◆ EXERCISE REQUIREMENTS:
Only one stretch of the data below is needed. Output the lines from the one with "t).lc = s.lc := rfl" up to and including the one with "(s.setReceiver c r).free = s.free := rfl", exactly as they stand.

═══ EXERCISE DATA ═══

@[simp] theorem State.setOp_timebase (s : State) (x : OP) : (s.setOp x).timebase = s.timebase := rfl
@[simp] theorem State.setOp_cr (s : State) (x : OP) : (s.setOp x).cr = s.cr := rfl
@[simp] theorem State.setOp_fmc (s : State) (x : OP) : (s.setOp x).fmc = s.fmc := rfl
@[simp] theorem State.setOp_vs (s : State) (x : OP) : (s.setOp x).vs = s.vs := rfl
@[simp] theorem State.setOp_pu (s : State) (x : OP) : (s.setOp x).pu = s.pu := rfl
@[simp] theorem State.setOp_ce (s : State) (x : OP) : (s.setOp x).ce = s.ce := rfl
@[simp] theorem State.setOp_op (s : State) (x : OP) : (s.setOp x).op = x := rfl
@[simp] theorem State.setOp_hu (s : State) (x : OP) : (s.setOp x).hu = s.hu := rfl
@[simp] theorem State.setOp_fu (s : State) (x : OP) : (s.setOp x).fu = s.fu := rfl
@[simp] theorem State.setOp_nq (s : State) (x : OP) : (s.setOp x).nq = s.nq := rfl
@[simp] theorem State.setOp_lc (s : State) (x : OP) : (s.setOp x).lc = s.lc := rfl
@[simp] theorem State.setOp_free (s : State) (x : OP) : (s.setOp x).free = s.free := rfl
@[simp] theorem State.setOp_pending (s : State) (x : OP) : (s.setOp x).pending = s.pending := rfl

@[simp] theorem State.setHu_timebase (s : State) (x : HU) : (s.setHu x).timebase = s.timebase := rfl
@[simp] theorem State.setHu_cr (s : State) (x : HU) : (s.setHu x).cr = s.cr := rfl
@[simp] theorem State.setHu_fmc (s : State) (x : HU) : (s.setHu x).fmc = s.fmc := rfl
@[simp] theorem State.setHu_vs (s : State) (x : HU) : (s.setHu x).vs = s.vs := rfl
@[simp] theorem State.setHu_pu (s : State) (x : HU) : (s.setHu x).pu = s.pu := rfl
@[simp] theorem State.setHu_ce (s : State) (x : HU) : (s.setHu x).ce = s.ce := rfl
@[simp] theorem State.setHu_op (s : State) (x : HU) : (s.setHu x).op = s.op := rfl
@[simp] theorem State.setHu_hu (s : State) (x : HU) : (s.setHu x).hu = x := rfl
@[simp] theorem State.setHu_fu (s : State) (x : HU) : (s.setHu x).fu = s.fu := rfl
@[simp] theorem State.setHu_nq (s : State) (x : HU) : (s.setHu x).nq = s.nq := rfl
@[simp] theorem State.setHu_lc (s : State) (x : HU) : (s.setHu x).lc = s.lc := rfl
@[simp] theorem State.setHu_free (s : State) (x : HU) : (s.setHu x).free = s.free := rfl
@[simp] theorem State.setHu_pending (s : State) (x : HU) : (s.setHu x).pending = s.pending := rfl

@[simp] theorem State.setFu_timebase (s : State) (x : FU) : (s.setFu x).timebase = s.timebase := rfl
@[simp] theorem State.setFu_cr (s : State) (x : FU) : (s.setFu x).cr = s.cr := rfl
@[simp] theorem State.setFu_fmc (s : State) (x : FU) : (s.setFu x).fmc = s.fmc := rfl
@[simp] theorem State.setFu_vs (s : State) (x : FU) : (s.setFu x).vs = s.vs := rfl
@[simp] theorem State.setFu_pu (s : State) (x : FU) : (s.setFu x).pu = s.pu := rfl
@[simp] theorem State.setFu_ce (s : State) (x : FU) : (s.setFu x).ce = s.ce := rfl
@[simp] theorem State.setFu_op (s : State) (x : FU) : (s.setFu x).op = s.op := rfl
@[simp] theorem State.setFu_hu (s : State) (x : FU) : (s.setFu x).hu = s.hu := rfl
@[simp] theorem State.setFu_fu (s : State) (x : FU) : (s.setFu x).fu = x := rfl
@[simp] theorem State.setFu_nq (s : State) (x : FU) : (s.setFu x).nq = s.nq := rfl
@[simp] theorem State.setFu_lc (s : State) (x : FU) : (s.setFu x).lc = s.lc := rfl
@[simp] theorem State.setFu_free (s : State) (x : FU) : (s.setFu x).free = s.free := rfl
@[simp] theorem State.setFu_pending (s : State) (x : FU) : (s.setFu x).pending = s.pending := rfl

@[simp] theorem State.setNq_timebase (s : State) (x : NQ) : (s.setNq x).timebase = s.timebase := rfl
@[simp] theorem State.setNq_cr (s : State) (x : NQ) : (s.setNq x).cr = s.cr := rfl
@[simp] theorem State.setNq_fmc (s : State) (x : NQ) : (s.setNq x).fmc = s.fmc := rfl
@[simp] theorem State.setNq_vs (s : State) (x : NQ) : (s.setNq x).vs = s.vs := rfl
@[simp] theorem State.setNq_pu (s : State) (x : NQ) : (s.setNq x).pu = s.pu := rfl
@[simp] theorem State.setNq_ce (s : State) (x : NQ) : (s.setNq x).ce = s.ce := rfl
@[simp] theorem State.setNq_op (s : State) (x : NQ) : (s.setNq x).op = s.op := rfl
@[simp] theorem State.setNq_hu (s : State) (x : NQ) : (s.setNq x).hu = s.hu := rfl
@[simp] theorem State.setNq_fu (s : State) (x : NQ) : (s.setNq x).fu = s.fu := rfl
@[simp] theorem State.setNq_nq (s : State) (x : NQ) : (s.setNq x).nq = x := rfl
@[simp] theorem State.setNq_lc (s : State) (x : NQ) : (s.setNq x).lc = s.lc := rfl
@[simp] theorem State.setNq_free (s : State) (x : NQ) : (s.setNq x).free = s.free := rfl
@[simp] theorem State.setNq_pending (s : State) (x : NQ) : (s.setNq x).pending = s.pending := rfl

@[simp] theorem State.setLc_timebase (s : State) (x : LC) : (s.setLc x).timebase = s.timebase := rfl
@[simp] theorem State.setLc_cr (s : State) (x : LC) : (s.setLc x).cr = s.cr := rfl
@[simp] theorem State.setLc_fmc (s : State) (x : LC) : (s.setLc x).fmc = s.fmc := rfl
@[simp] theorem State.setLc_vs (s : State) (x : LC) : (s.setLc x).vs = s.vs := rfl
@[simp] theorem State.setLc_pu (s : State) (x : LC) : (s.setLc x).pu = s.pu := rfl
@[simp] theorem State.setLc_ce (s : State) (x : LC) : (s.setLc x).ce = s.ce := rfl
@[simp] theorem State.setLc_op (s : State) (x : LC) : (s.setLc x).op = s.op := rfl
@[simp] theorem State.setLc_hu (s : State) (x : LC) : (s.setLc x).hu = s.hu := rfl
@[simp] theorem State.setLc_fu (s : State) (x : LC) : (s.setLc x).fu = s.fu := rfl
@[simp] theorem State.setLc_nq (s : State) (x : LC) : (s.setLc x).nq = s.nq := rfl
@[simp] theorem State.setLc_lc (s : State) (x : LC) : (s.setLc x).lc = x := rfl
@[simp] theorem State.setLc_free (s : State) (x : LC) : (s.setLc x).free = s.free := rfl
@[simp] theorem State.setLc_pending (s : State) (x : LC) : (s.setLc x).pending = s.pending := rfl

@[simp] theorem State.setFree_timebase (s : State) (x : Nat) : (s.setFree x).timebase = s.timebase := rfl
@[simp] theorem State.setFree_cr (s : State) (x : Nat) : (s.setFree x).cr = s.cr := rfl
@[simp] theorem State.setFree_fmc (s : State) (x : Nat) : (s.setFree x).fmc = s.fmc := rfl
@[simp] theorem State.setFree_vs (s : State) (x : Nat) : (s.setFree x).vs = s.vs := rfl
@[simp] theorem State.setFree_pu (s : State) (x : Nat) : (s.setFree x).pu = s.pu := rfl
@[simp] theorem State.setFree_ce (s : State) (x : Nat) : (s.setFree x).ce = s.ce := rfl
@[simp] theorem State.setFree_op (s : State) (x : Nat) : (s.setFree x).op = s.op := rfl
@[simp] theorem State.setFree_hu (s : State) (x : Nat) : (s.setFree x).hu = s.hu := rfl
@[simp] theorem State.setFree_fu (s : State) (x : Nat) : (s.setFree x).fu = s.fu := rfl
@[simp] theorem State.setFree_nq (s : State) (x : Nat) : (s.setFree x).nq = s.nq := rfl
@[simp] theorem State.setFree_lc (s : State) (x : Nat) : (s.setFree x).lc = s.lc := rfl
@[simp] theorem State.setFree_free (s : State) (x : Nat) : (s.setFree x).free = x := rfl
@[simp] theorem State.setFree_pending (s : State) (x : Nat) : (s.setFree x).pending = s.pending := rfl

@[simp] theorem State.setPending_timebase (s : State) (x : List Instr) : (s.setPending x).timebase = s.timebase := rfl
@[simp] theorem State.setPending_cr (s : State) (x : List Instr) : (s.setPending x).cr = s.cr := rfl
@[simp] theorem State.setPending_fmc (s : State) (x : List Instr) : (s.setPending x).fmc = s.fmc := rfl
@[simp] theorem State.setPending_vs (s : State) (x : List Instr) : (s.setPending x).vs = s.vs := rfl
@[simp] theorem State.setPending_pu (s : State) (x : List Instr) : (s.setPending x).pu = s.pu := rfl
@[simp] theorem State.setPending_ce (s : State) (x : List Instr) : (s.setPending x).ce = s.ce := rfl
@[simp] theorem State.setPending_op (s : State) (x : List Instr) : (s.setPending x).op = s.op := rfl
@[simp] theorem State.setPending_hu (s : State) (x : List Instr) : (s.setPending x).hu = s.hu := rfl
@[simp] theorem State.setPending_fu (s : State) (x : List Instr) : (s.setPending x).fu = s.fu := rfl
@[simp] theorem State.setPending_nq (s : State) (x : List Instr) : (s.setPending x).nq = s.nq := rfl
@[simp] theorem State.setPending_lc (s : State) (x : List Instr) : (s.setPending x).lc = s.lc := rfl
@[simp] theorem State.setPending_free (s : State) (x : List Instr) : (s.setPending x).free = s.free := rfl
@[simp] theorem State.setPending_pending (s : State) (x : List Instr) : (s.setPending x).pending = x := rfl

@[simp] theorem State.arrive_timebase (s : State) (t : Stamp) : (s.arrive t).timebase = t := rfl
@[simp] theorem State.arrive_cr (s : State) (t : Stamp) : (s.arrive t).cr = s.cr := rfl
@[simp] theorem State.arrive_fmc (s : State) (t : Stamp) : (s.arrive t).fmc = s.fmc := rfl
@[simp] theorem State.arrive_vs (s : State) (t : Stamp) : (s.arrive t).vs = s.vs := rfl
@[simp] theorem State.arrive_pu (s : State) (t : Stamp) : (s.arrive t).pu = s.pu := rfl
@[simp] theorem State.arrive_ce (s : State) (t : Stamp) : (s.arrive t).ce = s.ce := rfl
@[simp] theorem State.arrive_op (s : State) (t : Stamp) : (s.arrive t).op = s.op := rfl
@[simp] theorem State.arrive_hu (s : State) (t : Stamp) : (s.arrive t).hu = s.hu := rfl
@[simp] theorem State.arrive_fu (s : State) (t : Stamp) : (s.arrive t).fu = s.fu := rfl
@[simp] theorem State.arrive_nq (s : State) (t : Stamp) : (s.arrive t).nq = s.nq := rfl
@[simp] theorem State.arrive_lc (s : State) (t : Stamp) : (s.arrive t).lc = s.lc := rfl
@[simp] theorem State.arrive_free (s : State) (t : Stamp) : (s.arrive t).free = s.free := rfl
@[simp] theorem State.arrive_pending (s : State) (t : Stamp) : (s.arrive t).pending = s.pending := rfl

@[simp] theorem State.setReceiver_timebase (s : State) (c : Camera) (r : Receiver) : (s.setReceiver c r).timebase = s.timebase := rfl
@[simp] theorem State.setReceiver_cr (s : State) (c : Camera) (r : Receiver) : (s.setReceiver c r).cr = s.cr.set c r := rfl
@[simp] theorem State.setReceiver_fmc (s : State) (c : Camera) (r : Receiver) : (s.setReceiver c r).fmc = s.fmc := rfl
@[simp] theorem State.setReceiver_vs (s : State) (c : Camera) (r : Receiver) : (s.setReceiver c r).vs = s.vs := rfl
@[simp] theorem State.setReceiver_pu (s : State) (c : Camera) (r : Receiver) : (s.setReceiver c r).pu = s.pu := rfl
@[simp] theorem State.setReceiver_ce (s : State) (c : Camera) (r : Receiver) : (s.setReceiver c r).ce = s.ce := rfl
@[simp] theorem State.setReceiver_op (s : State) (c : Camera) (r : Receiver) : (s.setReceiver c r).op = s.op := rfl
@[simp] theorem State.setReceiver_hu (s : State) (c : Camera) (r : Receiver) : (s.setReceiver c r).hu = s.hu := rfl
@[simp] theorem State.setReceiver_fu (s : State) (c : Camera) (r : Receiver) : (s.setReceiver c r).fu = s.fu := rfl
@[simp] theorem State.setReceiver_nq (s : State) (c : Camera) (r : Receiver) : (s.setReceiver c r).nq = s.nq := rfl
@[simp] theorem State.setReceiver_lc (s : State) (c : Camera) (r : Receiver) : (s.setReceiver c r).lc = s.lc := rfl
@[simp] theorem State.setReceiver_free (s : State) (c : Camera) (r : Receiver) : (s.setReceiver c r).free = s.free := rfl
@[simp] theorem State.setReceiver_pending (s : State) (c : Camera) (r : Receiver) : (s.setReceiver c r).pending = s.pending := rfl

@[simp] theorem State.setRing_timebase (s : State) (c : Camera) (r : Ring) : (s.setRing c r).timebase = s.timebase := rfl
@[simp] theorem State.setRing_cr (s : State) (c : Camera) (r : Ring) : (s.setRing c r).cr = s.cr := rfl
@[simp] theorem State.setRing_fmc (s : State) (c : Camera) (r : Ring) : (s.setRing c r).fmc = { s.fmc with rings := s.fmc.rings.set c r } := rfl
@[simp] theorem State.setRing_vs (s : State) (c : Camera) (r : Ring) : (s.setRing c r).vs = s.vs := rfl
@[simp] theorem State.setRing_pu (s : State) (c : Camera) (r : Ring) : (s.setRing c r).pu = s.pu := rfl
@[simp] theorem State.setRing_ce (s : State) (c : Camera) (r : Ring) : (s.setRing c r).ce = s.ce := rfl
@[simp] theorem State.setRing_op (s : State) (c : Camera) (r : Ring) : (s.setRing c r).op = s.op := rfl
@[simp] theorem State.setRing_hu (s : State) (c : Camera) (r : Ring) : (s.setRing c r).hu = s.hu := rfl
@[simp] theorem State.setRing_fu (s : State) (c : Camera) (r : Ring) : (s.setRing c r).fu = s.fu := rfl
@[simp] theorem State.setRing_nq (s : State) (c : Camera) (r : Ring) : (s.setRing c r).nq = s.nq := rfl
@[simp] theorem State.setRing_lc (s : State) (c : Camera) (r : Ring) : (s.setRing c r).lc = s.lc := rfl
@[simp] theorem State.setRing_free (s : State) (c : Camera) (r : Ring) : (s.setRing c r).free = s.free := rfl
@[simp] theorem State.setRing_pending (s : State) (c : Camera) (r : Ring) : (s.setRing c r).pending = s.pending := rfl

═══

◆ SOLUTION FOR THIS EXERCISE:
@[simp] theorem State.arrive_lc (s : State) (t : Stamp) : (s.arrive t).lc = s.lc := rfl
@[simp] theorem State.arrive_free (s : State) (t : Stamp) : (s.arrive t).free = s.free := rfl
@[simp] theorem State.arrive_pending (s : State) (t : Stamp) : (s.arrive t).pending = s.pending := rfl

@[simp] theorem State.setReceiver_timebase (s : State) (c : Camera) (r : Receiver) : (s.setReceiver c r).timebase = s.timebase := rfl
@[simp] theorem State.setReceiver_cr (s : State) (c : Camera) (r : Receiver) : (s.setReceiver c r).cr = s.cr.set c r := rfl
@[simp] theorem State.setReceiver_fmc (s : State) (c : Camera) (r : Receiver) : (s.setReceiver c r).fmc = s.fmc := rfl
@[simp] theorem State.setReceiver_vs (s : State) (c : Camera) (r : Receiver) : (s.setReceiver c r).vs = s.vs := rfl
@[simp] theorem State.setReceiver_pu (s : State) (c : Camera) (r : Receiver) : (s.setReceiver c r).pu = s.pu := rfl
@[simp] theorem State.setReceiver_ce (s : State) (c : Camera) (r : Receiver) : (s.setReceiver c r).ce = s.ce := rfl
@[simp] theorem State.setReceiver_op (s : State) (c : Camera) (r : Receiver) : (s.setReceiver c r).op = s.op := rfl
@[simp] theorem State.setReceiver_hu (s : State) (c : Camera) (r : Receiver) : (s.setReceiver c r).hu = s.hu := rfl
@[simp] theorem State.setReceiver_fu (s : State) (c : Camera) (r : Receiver) : (s.setReceiver c r).fu = s.fu := rfl
@[simp] theorem State.setReceiver_nq (s : State) (c : Camera) (r : Receiver) : (s.setReceiver c r).nq = s.nq := rfl
@[simp] theorem State.setReceiver_lc (s : State) (c : Camera) (r : Receiver) : (s.setReceiver c r).lc = s.lc := rfl
@[simp] theorem State.setReceiver_free (s : State) (c : Camera) (r : Receiver) : (s.setReceiver c r).free = s.free := rfl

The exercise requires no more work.